That’s the direction I’m thinking as well! I didn’t see a manual for the Rogue in the link you posted! I talked to a mechanic I trust and he suggested the BCM as well, but said that it would be something that had to be looked at at the dealership! That was the last place I wanted to go, but at this point I have surrendered and made an appointment to have it checked out!


----------



## Scaramanga (Nov 17, 2019)

Have we checked fuses and relays? I would think if the window motor was straining before it failed you popped a fusible link or a relay, or just a fuse. Are you getting power to the door switch harness? If the BCM was dead, more things would fail, usually in pairs.


----------



## notojsjc (Nov 23, 2019)

We checked the fuses and relay, both were good! And we had no previous issue with the window!


----------



## Scaramanga (Nov 17, 2019)

Yeah if you're getting power to the switch that's odd. Have you checked ground on the motor harness itself? Does everything else electrical on the car work as expected?


----------



## notojsjc (Nov 23, 2019)

Took it to the dealer today! They found a cut wire inside the door!


----------



## Scaramanga (Nov 17, 2019)

Kbam!

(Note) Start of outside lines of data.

/-- One change of the metadata area as the mirror and META frames carry it (R173, R177, R178, R181, R223, R274, R418). The spec gives
neither the place of each structure in the area nor every entry's bytes, so a change is carried as the entry it changes: DESIGN
CHOICE, log entry 12. -/
inductive MetaUpd where
  | slot (n : Nat) (u : Option SlotUse) (spare : Bool)
  | dir (e : MapEnt)
  | dirGone (key : Nat)
  | tomb (t : Tomb)
  | tombGone (key : Nat)
  | migIn (r : InRec)
  | migInGone (key : Nat)
  | move (r : MoveRec)
  | moveGone (key : Nat)
  | copy (r : CopyRec)
  | copyGone (key vault : Nat)
  | hints (e : MapEnt)
  | hintsGone (key : Nat)
  | arrival (a : Arrival)
  | arrivalGone (slot : Nat)
  | poison (e : PoisonEnt)
  | poisonGone (line span : Nat)
  | dirty (granules : List Nat)
  deriving DecidableEq, Repr

/-- One run of a MIRROR frame (R299) with its lines; `poison` marks the poisoned ones. `upd`: the run is a line of the metadata area
and changes that entry. `sync`: resync sends it, which its class tells (R304); the descriptor has no bit for it: DESIGN CHOICE, log
entry 37. -/
structure Run where
  first  : Nat
  slot   : Nat
  line   : Nat
  oneSeq : Bool := false
  cont   : Bool := false
  be     : Option (BitVec 64) := none
  origin : Option (Nat × Nat) := none
  atomic : Option (Nat × Nat × Nat) := none
  lines  : List Line
  poison : List Bool := []
  upd    : Option MetaUpd := none
  sync   : Bool := false
  deriving DecidableEq, Repr

/-- The body of a CONNECT or ACCEPT frame (R295). -/
structure ConnBody where
  seq     : Nat
  epoch   : Nat
  credits : List Nat
  enc     : Bool
  keyGen  : Nat
  deriving DecidableEq, Repr

/-- The sub-header of a TREE frame (R330). -/
structure TreeHdr where
  more  : Bool := false
  late  : Bool := false
  root  : Nat
  term  : Nat
  pool  : Nat
  op    : Nat := 0
  latch : Nat := 0
  deriving DecidableEq, Repr

/-- A CHUNK or CHUNK_ACK sub-header (R295). `kind`: 0 migration, 1 read copy. -/
structure ChunkSub where
  key   : Nat
  kind  : Nat
  slot  : Nat
  line  : Nat
  count : Nat
  pass  : Nat
  deriving DecidableEq, Repr

/-- A manifest entry (R323). -/
structure MEntry where
  dev     : Nat
  noRoot  : Bool := false
  ident   : Nat
  macs    : List Nat := [0, 0, 0, 0]
  ips     : List Nat := [0, 0, 0, 0]
  extents : Nat := 0
  gen     : Nat := 0
  check   : Nat := 0
  deriving DecidableEq, Repr

/-- What a device counts for the pool's totals: the extents its vault homes and how many of each volume (R28, R39), and of each volume
its bound sessions and the highest volume byte they map (R27, R28). -/
structure Census where
  homed : Nat := 0
  vols  : List (Nat × Nat) := []
  sess  : List (Nat × Nat × Nat) := []
  deriving DecidableEq, Repr

/-- A pool-state action or latch request as an ACTION message carries it to the root (R325, R340). `room`: a vault's figures
for the room table (R170). `census`: what the sending device counts (log entry 96).
`manExtents`: a device's installed extents saved in its entry (R21, log entry 99). `volAttr`: a default class or a label committed without an action. `outcome`: the status of an action the root refused, for every device's status object (R27): kind
0 a volume, 1 a manifest entry, 2 a vault's shares. -/
inductive Action where
  | volCreate (n size cls label : Nat)
  | volResize (n size : Nat)
  | volDelete (n : Nat)
  | volAttr (n cls label : Nat)
  | share (vault : Nat) (spare copy fill : Nat)
  | manAdd (e : MEntry)
  | manAddr (e : MEntry)
  | manRemove (dev : Nat)
  | mapEntry (i vault : Nat)
  | password (salt hash : Nat) (zero : Bool)
  | setting (key val : Nat)
  | point (n : Nat)
  | freeze (mask : Nat)
  | release (mask : Nat)
  | poolReset (cold : Bool)
  | room (vault p h state : Nat)
  | outcome (kind n act status : Nat)
  | census (c : Census)
  | manExtents (dev extents : Nat)
  deriving DecidableEq, Repr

I knew it wasn't the BCM. Glad it's fixed!


----------



## notojsjc (Nov 23, 2019)

Scaramanga said:


> Kbam! I knew it wasn't the BCM. Glad it's fixed!


Thanks for all the suggestions!


----------



## Dontgetexsited (Jun 30, 2021)

Have a 2016 nissan rogue back passenger widow came down but now wont come up are down from master switch are the control in the back all other windows work any suggestions


----------



## VStar650CL (Nov 12, 2020)

To determine what the problem is, take the passenger rear switch loose. With a test lamp, you should get a lit bulb between VIOLET/GRAY and a chassis ground. If not there's a broken power wire (see below). If that has power, put the lamp from VIO/GRY to VIO/BROWN and VIO/GRY to VIO/YELLOW. Both should light the lamp. If one doesn't, there's a broken wire between the master switch and the slave switch. If both light, put the test lamp across RED and GREEN. Working the switch should light the lamp in both directions. If not, the slave switch is bad, if so, the motor is bad.

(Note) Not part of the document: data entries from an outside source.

-- ==== Sys2Proof/Machine/Basics.lean ====
section
/-! DEFINITION. Maps and sets as sorted lists, byte strings, the CRC-32C, and the byte memory: what every other file of the
machine is built from. -/

namespace Sys2Proof.Machine

/-! ### Maps and sets -/

/-- The value a map holds under a key. -/
def assoc {α : Type} (m : List (Nat × α)) (k : Nat) : Option α :=
  match m with
  | [] => none
  | (k', v) :: m => if k = k' then some v else assoc m k

/-- The value under a key, or a default. -/
def getD {α : Type} (m : List (Nat × α)) (k : Nat) (d : α) : α := (assoc m k).getD d

/-- A map with a key set; keys stay rising. -/
def insertKey {α : Type} (k : Nat) (v : α) (m : List (Nat × α)) : List (Nat × α) :=
  match m with
  | [] => [(k, v)]
  | (k', v') :: m =>
    if k < k' then (k, v) :: (k', v') :: m
    else if k = k' then (k, v) :: m
    else (k', v') :: insertKey k v m

/-- A map without a key. -/
def eraseKey {α : Type} (k : Nat) (m : List (Nat × α)) : List (Nat × α) :=
  match m with
  | [] => []
  | (k', v') :: m => if k = k' then m else (k', v') :: eraseKey k m

/-- A map that lists no default entry, with a key set. -/
def putD {α : Type} [DecidableEq α] (m : List (Nat × α)) (k : Nat) (d v : α) : List (Nat × α) :=
  if v = d then eraseKey k m else insertKey k v m

/-- The entry under a key changed by a function, an absent one counting as the default. -/
def modD {α : Type} (m : List (Nat × α)) (k : Nat) (d : α) (f : α → α) : List (Nat × α) :=
  insertKey k (f (getD m k d)) m

/-- A sorted set with one more member. -/
def addSet (k : Nat) (l : List Nat) : List Nat :=
  match l with
  | [] => [k]
  | x :: l => if k < x then k :: x :: l else if k = x then x :: l else x :: addSet k l

/-- A set without a member. -/
def delSet (k : Nat) (l : List Nat) : List Nat := l.filter (· != k)

/-- The element at a place of a list, or a default. -/
def nth {α : Type} (l : List α) (i : Nat) (d : α) : α := (l[i]?).getD d

/-- A list with the element at a place changed. -/
def modNth {α : Type} (l : List α) (i : Nat) (f : α → α) : List α :=
  match l, i with
  | [], _ => []
  | x :: l, 0 => f x :: l
  | x :: l, i + 1 => x :: modNth l i f

/-- A list with the element at a place set. -/
def setNth {α : Type} (l : List α) (i : Nat) (v : α) : List α := modNth l i (fun _ => v)

/-- The least element of a list of numbers, or a default. -/
def minOf (l : List Nat) (d : Nat) : Nat := l.foldl min d

/-- The greatest element of a list of numbers, or a default. -/
def maxOf (l : List Nat) (d : Nat) : Nat := l.foldl max d

/-- Ceiling division. -/
def ceilDiv (a b : Nat) : Nat := (a + b - 1) / b

/-- An addition that stays at the field's largest value. -/
def satAdd (a b most : Nat) : Nat := min (a + b) most

/-! ### Bytes -/

/-- The `n` low bytes of a number, least significant first (R4). -/
def leBytes (n v : Nat) : Bytes :=
  match n with
  | 0 => []
  | n + 1 => BitVec.ofNat 8 v :: leBytes n (v / 256)

/-- The number a little-endian byte string holds (R4). -/
def fromLe (b : Bytes) : Nat :=
  match b with
  | [] => 0
  | x :: b => x.toNat + 256 * fromLe b

/-- The number in `n` bytes of a string from a place on. -/
def field (b : Bytes) (off n : Nat) : Nat := fromLe ((b.drop off).take n)

/-- Bits `[hi:lo]` of a number. -/
def bits (v hi lo : Nat) : Nat := v / 2 ^ lo % 2 ^ (hi + 1 - lo)

/-- Bit `i` of a number. -/
def bit (v i : Nat) : Bool := v.testBit i

/-- A truth value as a number. -/
def b2n (b : Bool) : Nat := if b then 1 else 0

/-- A two's complement number of `w` bits. -/
def ofInt (w : Nat) (i : Int) : Nat := (i % (2 ^ w : Nat)).toNat

/-- The integer a two's complement number of `w` bits stands for. -/
def toInt (w v : Nat) : Int := if v < 2 ^ (w - 1) then v else (v : Int) - (2 ^ w : Nat)

/-- One bit of the CRC-32C (R67): reflected polynomial 0x82F63B78. -/
def crcBit (c : Nat) : Nat := if c % 2 = 1 then (c / 2) ^^^ 0x82F63B78 else c / 2

/-- One byte of the CRC-32C. -/
def crcByte (c : Nat) (b : Byte) : Nat :=
  let x := c ^^^ b.toNat
  crcBit (crcBit (crcBit (crcBit (crcBit (crcBit (crcBit (crcBit x)))))))

/-- A running CRC-32C over a byte string. -/
def crcRun (c : Nat) (b : Bytes) : Nat := b.foldl crcByte c

/-- The CRC-32C of a byte string, all ones first and complemented last. -/
def crc32cOf (b : Bytes) : Nat := (crcRun 0xFFFFFFFF b) ^^^ 0xFFFFFFFF

/-- The 512-bit mask of a line's byte enables. -/
def beMask (be : BitVec 64) : Line :=
  (List.range 64).foldl (fun m i => if be.getLsbD i then m ||| ((0xFF : Line) <<< (8 * i)) else m) 0

/-- A line with the enabled bytes taken from another. -/
def mergeLine (old new : Line) (be : BitVec 64) : Line :=
  if be = BitVec.allOnes 64 then new else (new &&& beMask be) ||| (old &&& ~~~ beMask be)

/-- The bytes of a line. -/
def lineToBytes (l : Line) : Bytes := leBytes 64 l.toNat

/-- A line from its bytes. -/
def bytesToLine (b : Bytes) : Line := BitVec.ofNat 512 (fromLe (b.take 64))

/-! ### Memory -/

/-- The canonical form of memory: addresses strictly rise and no listed byte is zero, what an unlisted address reads as. -/
def Memory.wf (m : List Host.Cell) : Bool :=
  match m with
  | [] => true
  | [(_, v)] => v != 0
  | (k, v) :: (k', v') :: m => decide (k < k') && v != 0 && Memory.wf ((k', v') :: m)

/-- One byte. An address nothing has written reads as zero: DESIGN CHOICE beyond R25 and R26, log entry 3. -/
def Memory.read (m : List Host.Cell) (a : Nat) : Byte := getD m a 0

/-- A byte stored; storing zero removes the entry, so that equal memories are equal data. -/
def Memory.write (m : List Host.Cell) (a : Nat) (v : Byte) : List Host.Cell := putD m a 0 v

/-- A byte string from an address on. -/
def Memory.readBytes (m : List Host.Cell) (a n : Nat) : Bytes :=
  match n with
  | 0 => []
  | n + 1 => Memory.read m a :: Memory.readBytes m (a + 1) n

/-- A byte string stored from an address on. -/
def Memory.writeBytes (m : List Host.Cell) (a : Nat) (b : Bytes) : List Host.Cell :=
  match b with
  | [] => m
  | x :: b => Memory.writeBytes (Memory.write m a x) (a + 1) b

/-- The line at a line number. -/
def Memory.line (m : List Host.Cell) (ln : Nat) : Line := bytesToLine (Memory.readBytes m (64 * ln) 64)

/-- A line stored at a line number. -/
def Memory.setLine (m : List Host.Cell) (ln : Nat) (v : Line) : List Host.Cell := Memory.writeBytes m (64 * ln) (lineToBytes v)

/-- A range of bytes made zero. -/
def Memory.clear (m : List Host.Cell) (a n : Nat) : List Host.Cell := m.filter (fun c => c.1 < a || a + n ≤ c.1)

/-- The listed bytes of a range, moved by the difference of two addresses. -/
def Memory.shifted (m : List Host.Cell) (src dst n : Nat) : List Host.Cell :=
  (m.filter (fun c => src ≤ c.1 && c.1 < src + n)).map (fun c => (c.1 - src + dst, c.2))

/-- A range copied onto another range. -/
def Memory.copy (m : List Host.Cell) (src dst n : Nat) : List Host.Cell :=
  (Memory.shifted m src dst n).foldl (fun m c => Memory.write m c.1 c.2) (Memory.clear m dst n)

end Sys2Proof.Machine
end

Note that gen2 Rogues in general have a tendency to break wires inside the flex couplings that connect the doors to the car. Since any repair will need to flex too, I don't recommend repairing it if that's the issue. You'll avoid future headaches by replacing the door harness, which isn't terribly difficult. You'll need to check both the driver's door _and_ the door with the stuck window, since everything except the power wires runs between the master switch and the slave switches. So a problem in either flex coupling can cause a slave window to quit working.


----------